== What you should do ==
Each line containing the word "overflowMode" must be copied from the material below.

== Input data ==
-- ==== Sys2Proof/Certificates/Slice0/Obligations.lean ====
section
/-! DEFINITION. The statements for the provers. Each says in its docstring which rules of spec/ it formalises. An instruction's
statement gives its completion, its result and its frame (`WritesReg` and the other structures of Sys2Proof/Safety.lean).
Where a statement rests on a choice of the model, its docstring names the log entry. -/

open Sys2Proof Sys2Proof.Machine

/-! ## Encoding and decoding (spec/30_encoding.md) -/

/-- Decoding the word of a well-formed instruction gives it back, with every operand at every value (R81 to R104). -/
def Obligations.DecodeEncode : Prop := ∀ i : Instr, WellFormed i = true → decode (encode i) = .ok i

/-- A word that decodes is the word of its instruction, so no two words decode to one instruction and no bit of an accepted word
is ignored (R97, R99). -/
def Obligations.EncodeDecode : Prop := ∀ (w : Word) (i : Instr), decode w = .ok i → WellFormed i = true ∧ encode i = w

/-- Words written out from the encodings of their rules decode to the instructions they stand for. -/
def Obligations.KnownWordsDecode : Prop :=
  decode 0x00000000#32 = .ok (.sll 0#5 0#5 0#5) ∧
  decode 0x24220001#32 = .ok (.addiu 2#5 1#5 1#16) ∧
  decode 0x0022001A#32 = .ok (.div 1#5 2#5) ∧
  decode 0x8C22FFFC#32 = .ok (.lw 2#5 1#5 0xFFFC#16) ∧
  decode 0x1422FFFF#32 = .ok (.bne 1#5 2#5 0xFFFF#16) ∧
  decode 0x0020F809#32 = .ok (.jalr 31#5 1#5) ∧
  decode 0x46020803#32 = .ok (.divS 0#5 1#5 2#5) ∧
  decode 0x0000048C#32 = .ok (.syscall 0x12#20) ∧
  decode 0xDC000000#32 = .ok (.vfpu5 0xDC000000#32)

/-! ## The step (R25, R63, R103, R282) -/

/-- A step of the running CPU whose fetched word decodes to `i` is `exec i`, followed by the cycle charge, unless the instruction
halted (R25, R282). An event that is due, or a `Reschedule()` that an event has requested, comes before the next CPU step (R298);
that each of them is a step of its own, taken before the instruction, is the model's (notes/assumptions/9). -/
def Obligations.StepRunsDecoded : Prop :=
  ∀ (s : State) (w : Word) (i : Instr), s.run = .running → s.dueEvent = none → s.kernel.reschedRequested = false →
    s.cpu.pc ≠ s.par.callbackReturnAddr → s.fetch s.cpu.pc = .ok w → decode w = .ok i →
    step s = match exec i s with
      | .next t =>
        .next (match t.run with
          | .halted _ => t
          | _ => { t with cycles := t.cycles + t.par.cpi })
      | .fault r => .fault r
      | .refused r => .refused r

/-- A fetch halts where it stands: a misaligned pc first, then an unmapped one, nothing but `run` changing; a word that is no
instruction halts after the pc advance (R63, R103, R282, R284). No event is due and none has requested `Reschedule()`
(notes/assumptions/9). That the bytes of a word that runs past the end of its region are those that memory holds there is the
model's choice (notes/assumptions/43): R63 gives none. -/
def Obligations.FetchAndDecodeHalts : Prop :=
  ∀ s : State, s.run = .running → s.dueEvent = none → s.kernel.reschedRequested = false →
    s.cpu.pc ≠ s.par.callbackReturnAddr →
    (s.cpu.pc.toNat % 4 ≠ 0 → step s = .next { s with run := .halted (.fetchMisaligned s.cpu.pc) }) ∧
    (s.cpu.pc.toNat % 4 = 0 → translate s.par s.cpu.pc = none →
      step s = .next { s with run := .halted (.fetchUnmapped s.cpu.pc) }) ∧
    (∀ pa e, s.cpu.pc.toNat % 4 = 0 → translate s.par s.cpu.pc = some pa →
      decode (Memory.read s.mem (pa + 3) ++ Memory.read s.mem (pa + 2) ++ Memory.read s.mem (pa + 1) ++
        Memory.read s.mem pa) = .error e →
      ∃ t, step s = .next t ∧ Halts s t (.unrecognizedOpcode (Memory.read s.mem (pa + 3) ++ Memory.read s.mem (pa + 2) ++
        Memory.read s.mem (pa + 1) ++ Memory.read s.mem pa) s.cpu.pc))

/-! ## Register ALU (spec/41_alu_register.md, spec/42_alu_immediate.md) -/

/-- SLL, SRL, ROTR and SRA (R111 to R114) and SLLV, SRLV, ROTRV and SRAV (R115 to R118), as arithmetic on the numbers the words
stand for: of a register that gives the amount only the low five bits count. -/
def Obligations.Shifts : Prop :=
  ∀ (s : State) (rd rt rs : Reg) (sa : BitVec 5),
    (∃ t v, exec (.sll rd rt sa) s = .next t ∧ v.toNat = (s.x rt).toNat * 2 ^ sa.toNat % 2 ^ 32 ∧ WritesReg s t rd v) ∧
    (∃ t v, exec (.srl rd rt sa) s = .next t ∧ v.toNat = (s.x rt).toNat / 2 ^ sa.toNat ∧ WritesReg s t rd v) ∧
    (∃ t v, exec (.rotr rd rt sa) s = .next t ∧
      (∀ i, i < 32 → v.getLsbD i = (s.x rt).getLsbD ((i + sa.toNat) % 32)) ∧ WritesReg s t rd v) ∧
    (∃ t v, exec (.sra rd rt sa) s = .next t ∧ v.toInt = (s.x rt).toInt / 2 ^ sa.toNat ∧ WritesReg s t rd v) ∧
    (∃ t v, exec (.sllv rd rt rs) s = .next t ∧ v.toNat = (s.x rt).toNat * 2 ^ ((s.x rs).toNat % 32) % 2 ^ 32 ∧
      WritesReg s t rd v) ∧
    (∃ t v, exec (.srlv rd rt rs) s = .next t ∧ v.toNat = (s.x rt).toNat / 2 ^ ((s.x rs).toNat % 32) ∧
      WritesReg s t rd v) ∧
    (∃ t v, exec (.rotrv rd rt rs) s = .next t ∧
      (∀ i, i < 32 → v.getLsbD i = (s.x rt).getLsbD ((i + (s.x rs).toNat % 32) % 32)) ∧ WritesReg s t rd v) ∧
    (∃ t v, exec (.srav rd rt rs) s = .next t ∧ v.toInt = (s.x rt).toInt / 2 ^ ((s.x rs).toNat % 32) ∧
      WritesReg s t rd v)

/-- The register moves MOVZ, MOVN, MFHI, MFLO, MTHI and MTLO (R119, R120, R150 to R153): a conditional move copies rs or writes
nothing. -/
def Obligations.RegisterMoves : Prop :=
  ∀ (s : State) (rd rs rt : Reg),
    (∃ t, exec (.movz rd rs rt) s = .next t ∧ WritesReg s t rd (if (s.x rt).toNat = 0 then s.x rs else s.x rd)) ∧
    (∃ t, exec (.movn rd rs rt) s = .next t ∧ WritesReg s t rd (if (s.x rt).toNat = 0 then s.x rd else s.x rs)) ∧
    (∃ t, exec (.mfhi rd) s = .next t ∧ WritesReg s t rd s.cpu.hi) ∧
    (∃ t, exec (.mflo rd) s = .next t ∧ WritesReg s t rd s.cpu.lo) ∧
    (∃ t, exec (.mthi rs) s = .next t ∧ WritesHiLo s t (s.x rs) s.cpu.lo) ∧
    (∃ t, exec (.mtlo rs) s = .next t ∧ WritesHiLo s t s.cpu.hi (s.x rs))

/-- CLZ and CLO (R121, R122): the length of the run of equal bits from bit 31 down; WSBH, WSBW, BITREV, SEB and SEH (R137 to
R141), as permutations of bit positions and as signed values. -/
def Obligations.BitCountsAndShuffles : Prop :=
  ∀ (s : State) (rd rs rt : Reg),
    (∃ t v, exec (.clz rd rs) s = .next t ∧ v.toNat ≤ 32 ∧
      (∀ i, 32 - v.toNat ≤ i → i < 32 → (s.x rs).getLsbD i = false) ∧
      (v.toNat < 32 → (s.x rs).getLsbD (31 - v.toNat) = true) ∧ WritesReg s t rd v) ∧
    (∃ t v, exec (.clo rd rs) s = .next t ∧ v.toNat ≤ 32 ∧
      (∀ i, 32 - v.toNat ≤ i → i < 32 → (s.x rs).getLsbD i = true) ∧
      (v.toNat < 32 → (s.x rs).getLsbD (31 - v.toNat) = false) ∧ WritesReg s t rd v) ∧
    (∃ t v, exec (.wsbh rd rt) s = .next t ∧
      (∀ i, i < 32 → v.getLsbD i = (s.x rt).getLsbD (i ^^^ 8)) ∧ WritesReg s t rd v) ∧
    (∃ t v, exec (.wsbw rd rt) s = .next t ∧
      (∀ i, i < 32 → v.getLsbD i = (s.x rt).getLsbD (i ^^^ 24)) ∧ WritesReg s t rd v) ∧
    (∃ t v, exec (.bitrev rd rt) s = .next t ∧
      (∀ i, i < 32 → v.getLsbD i = (s.x rt).getLsbD (31 - i)) ∧ WritesReg s t rd v) ∧
    (∃ t v, exec (.seb rd rt) s = .next t ∧
      v.toInt = (if (s.x rt).toNat % 256 < 128 then ((s.x rt).toNat % 256 : ℤ) else ((s.x rt).toNat % 256 : ℤ) - 256) ∧
      WritesReg s t rd v) ∧
    (∃ t v, exec (.seh rd rt) s = .next t ∧
      v.toInt = (if (s.x rt).toNat % 65536 < 32768 then ((s.x rt).toNat % 65536 : ℤ)
        else ((s.x rt).toNat % 65536 : ℤ) - 65536) ∧
      WritesReg s t rd v)

/-- ADDU, SUBU and ADDIU modulo 2^32, and ADD, SUB and ADDI where the exact signed result fits in 32 bits (R123 to R126, R142,
R143). -/
def Obligations.Sums : Prop :=
  ∀ (s : State) (rd rs rt : Reg) (imm : BitVec 16),
    (∃ t v, exec (.addu rd rs rt) s = .next t ∧ v.toNat = ((s.x rs).toNat + (s.x rt).toNat) % 2 ^ 32 ∧
      WritesReg s t rd v) ∧
    (∃ t v, exec (.subu rd rs rt) s = .next t ∧ (v.toNat + (s.x rt).toNat) % 2 ^ 32 = (s.x rs).toNat ∧
      WritesReg s t rd v) ∧
    (∃ t v, exec (.addiu rt rs imm) s = .next t ∧ (v.toInt - ((s.x rs).toInt + imm.toInt)) % 2 ^ 32 = 0 ∧
      WritesReg s t rt v) ∧
    (-2 ^ 31 ≤ (s.x rs).toInt + (s.x rt).toInt → (s.x rs).toInt + (s.x rt).toInt < 2 ^ 31 →
      ∃ t v, exec (.add rd rs rt) s = .next t ∧ v.toInt = (s.x rs).toInt + (s.x rt).toInt ∧ WritesReg s t rd v) ∧
    (-2 ^ 31 ≤ (s.x rs).toInt - (s.x rt).toInt → (s.x rs).toInt - (s.x rt).toInt < 2 ^ 31 →
      ∃ t v, exec (.sub rd rs rt) s = .next t ∧ v.toInt = (s.x rs).toInt - (s.x rt).toInt ∧ WritesReg s t rd v) ∧
    (-2 ^ 31 ≤ (s.x rs).toInt + imm.toInt → (s.x rs).toInt + imm.toInt < 2 ^ 31 →
      ∃ t v, exec (.addi rt rs imm) s = .next t ∧ v.toInt = (s.x rs).toInt + imm.toInt ∧ WritesReg s t rt v)

/-- What ADD, SUB and ADDI do on overflow (R110): halt with nothing written, or write the result modulo 2^32, as
`OVERFLOW_MODE` says. -/
def Obligations.OverflowFollowsMode : Prop :=
  ∀ (s : State) (rd rs rt : Reg) (imm : BitVec 16),
    ∀ c ∈ [(Instr.add rd rs rt, rd, (s.x rs).toInt + (s.x rt).toInt),
           (Instr.sub rd rs rt, rd, (s.x rs).toInt - (s.x rt).toInt),
           (Instr.addi rt rs imm, rt, (s.x rs).toInt + imm.toInt)],
      c.2.2 < -2 ^ 31 ∨ 2 ^ 31 - 1 < c.2.2 →
      (s.par.overflowMode = .halt → ∃ t, exec c.1 s = .next t ∧ Halts s t (.integerOverflow s.cpu.pc)) ∧
      (s.par.overflowMode = .wrap → ∃ t v, exec c.1 s = .next t ∧ (v.toInt - c.2.2) % 2 ^ 32 = 0 ∧ WritesReg s t c.2.1 v)

/-- AND, OR, XOR, NOR and their immediate forms, and LUI (R127 to R130, R146 to R149), bit by bit: an immediate is
zero-extended. -/
def Obligations.BitwiseLogic : Prop :=
  ∀ (s : State) (rd rs rt : Reg) (imm : BitVec 16),
    (∃ t v, exec (.and rd rs rt) s = .next t ∧
      (∀ i, i < 32 → v.getLsbD i = ((s.x rs).getLsbD i && (s.x rt).getLsbD i)) ∧ WritesReg s t rd v) ∧
    (∃ t v, exec (.or rd rs rt) s = .next t ∧
      (∀ i, i < 32 → v.getLsbD i = ((s.x rs).getLsbD i || (s.x rt).getLsbD i)) ∧ WritesReg s t rd v) ∧
    (∃ t v, exec (.xor rd rs rt) s = .next t ∧
      (∀ i, i < 32 → v.getLsbD i = ((s.x rs).getLsbD i != (s.x rt).getLsbD i)) ∧ WritesReg s t rd v) ∧
    (∃ t v, exec (.nor rd rs rt) s = .next t ∧
      (∀ i, i < 32 → v.getLsbD i = !((s.x rs).getLsbD i || (s.x rt).getLsbD i)) ∧ WritesReg s t rd v) ∧
    (∃ t v, exec (.andi rt rs imm) s = .next t ∧
      (∀ i, i < 32 → v.getLsbD i = (decide (i < 16) && (s.x rs).getLsbD i && imm.getLsbD i)) ∧ WritesReg s t rt v) ∧
    (∃ t v, exec (.ori rt rs imm) s = .next t ∧
      (∀ i, i < 32 → v.getLsbD i = ((s.x rs).getLsbD i || (decide (i < 16) && imm.getLsbD i))) ∧ WritesReg s t rt v) ∧
    (∃ t v, exec (.xori rt rs imm) s = .next t ∧
      (∀ i, i < 32 → v.getLsbD i = ((s.x rs).getLsbD i != (decide (i < 16) && imm.getLsbD i))) ∧ WritesReg s t rt v) ∧
    (∃ t v, exec (.lui rt imm) s = .next t ∧ v.toNat = imm.toNat * 2 ^ 16 ∧ WritesReg s t rt v)

/-- SLT, SLTU, SLTI, SLTIU, MAX and MIN (R131 to R134, R144, R145): 1 or 0, and the signed maximum and minimum. SLTIU's immediate
is sign-extended and then compared unsigned. -/
def Obligations.Comparisons : Prop :=
  ∀ (s : State) (rd rs rt : Reg) (imm : BitVec 16),
    (∃ t v, exec (.slt rd rs rt) s = .next t ∧ v.toNat = (if (s.x rs).toInt < (s.x rt).toInt then 1 else 0) ∧
      WritesReg s t rd v) ∧
    (∃ t v, exec (.sltu rd rs rt) s = .next t ∧ v.toNat = (if (s.x rs).toNat < (s.x rt).toNat then 1 else 0) ∧
      WritesReg s t rd v) ∧
    (∃ t v, exec (.slti rt rs imm) s = .next t ∧ v.toNat = (if (s.x rs).toInt < imm.toInt then 1 else 0) ∧
      WritesReg s t rt v) ∧
    (∃ t v, exec (.sltiu rt rs imm) s = .next t ∧
      v.toNat = (if (s.x rs).toNat < (if imm.msb then imm.toNat + 0xFFFF0000 else imm.toNat) then 1 else 0) ∧
      WritesReg s t rt v) ∧
    (∃ t v, exec (.max rd rs rt) s = .next t ∧ v.toInt = max (s.x rs).toInt (s.x rt).toInt ∧ WritesReg s t rd v) ∧
    (∃ t v, exec (.min rd rs rt) s = .next t ∧ v.toInt = min (s.x rs).toInt (s.x rt).toInt ∧ WritesReg s t rd v)

/-- EXT and INS (R135, R136): the field where the operands name one inside the word, and the halt where they do not. -/
def Obligations.BitFields : Prop :=
  ∀ (s : State) (rt rs : Reg) (pos msb : BitVec 5) (size : Nat),
    (pos.toNat + size ≤ 32 → ∃ t v, exec (.ext rt rs pos size) s = .next t ∧
      v.toNat = (s.x rs).toNat / 2 ^ pos.toNat % 2 ^ size ∧ WritesReg s t rt v) ∧
    (32 < pos.toNat + size → ∃ t, exec (.ext rt rs pos size) s = .next t ∧
      Halts s t (.unpredictableOperand s.cpu.pc)) ∧
    (pos.toNat ≤ msb.toNat → ∃ t v, exec (.ins rt rs pos msb) s = .next t ∧
      (∀ i, i < 32 → v.getLsbD i =
        if pos.toNat ≤ i ∧ i ≤ msb.toNat then (s.x rs).getLsbD (i - pos.toNat) else (s.x rt).getLsbD i) ∧
      WritesReg s t rt v) ∧
    (msb.toNat < pos.toNat → ∃ t, exec (.ins rt rs pos msb) s = .next t ∧ Halts s t (.unpredictableOperand s.cpu.pc))

/-! ## Multiply and divide (spec/43_muldiv.md) -/

/-- The multiply and multiply-accumulate instructions (R154 to R159): the 64-bit pair HI || LO is the exact product, or the old
pair plus or minus it, modulo 2^64. -/
def Obligations.MultiplyAccumulate : Prop :=
  ∀ (s : State) (rs rt : Reg),
    ∀ c ∈ [(Instr.mult rs rt, (s.x rs).toInt * (s.x rt).toInt),
           (Instr.multu rs rt, ((s.x rs).toNat * (s.x rt).toNat : ℤ)),
           (Instr.madd rs rt, (s.cpu.hi.toNat * 2 ^ 32 + s.cpu.lo.toNat : ℤ) + (s.x rs).toInt * (s.x rt).toInt),
           (Instr.maddu rs rt, (s.cpu.hi.toNat * 2 ^ 32 + s.cpu.lo.toNat : ℤ) + (s.x rs).toNat * (s.x rt).toNat),
           (Instr.msub rs rt, (s.cpu.hi.toNat * 2 ^ 32 + s.cpu.lo.toNat : ℤ) - (s.x rs).toInt * (s.x rt).toInt),
           (Instr.msubu rs rt, (s.cpu.hi.toNat * 2 ^ 32 + s.cpu.lo.toNat : ℤ) - (s.x rs).toNat * (s.x rt).toNat)],
      ∃ t h l, exec c.1 s = .next t ∧ (h.toNat * 2 ^ 32 + l.toNat : ℤ) = c.2 % 2 ^ 64 ∧ WritesHiLo s t h l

== Task response ==
      (s.par.overflowMode = .halt → ∃ t, exec c.1 s = .next t ∧ Halts s t (.integerOverflow s.cpu.pc)) ∧
      (s.par.overflowMode = .wrap → ∃ t v, exec c.1 s = .next t ∧ (v.toInt - c.2.2) % 2 ^ 32 = 0 ∧ WritesReg s t c.2.1 v)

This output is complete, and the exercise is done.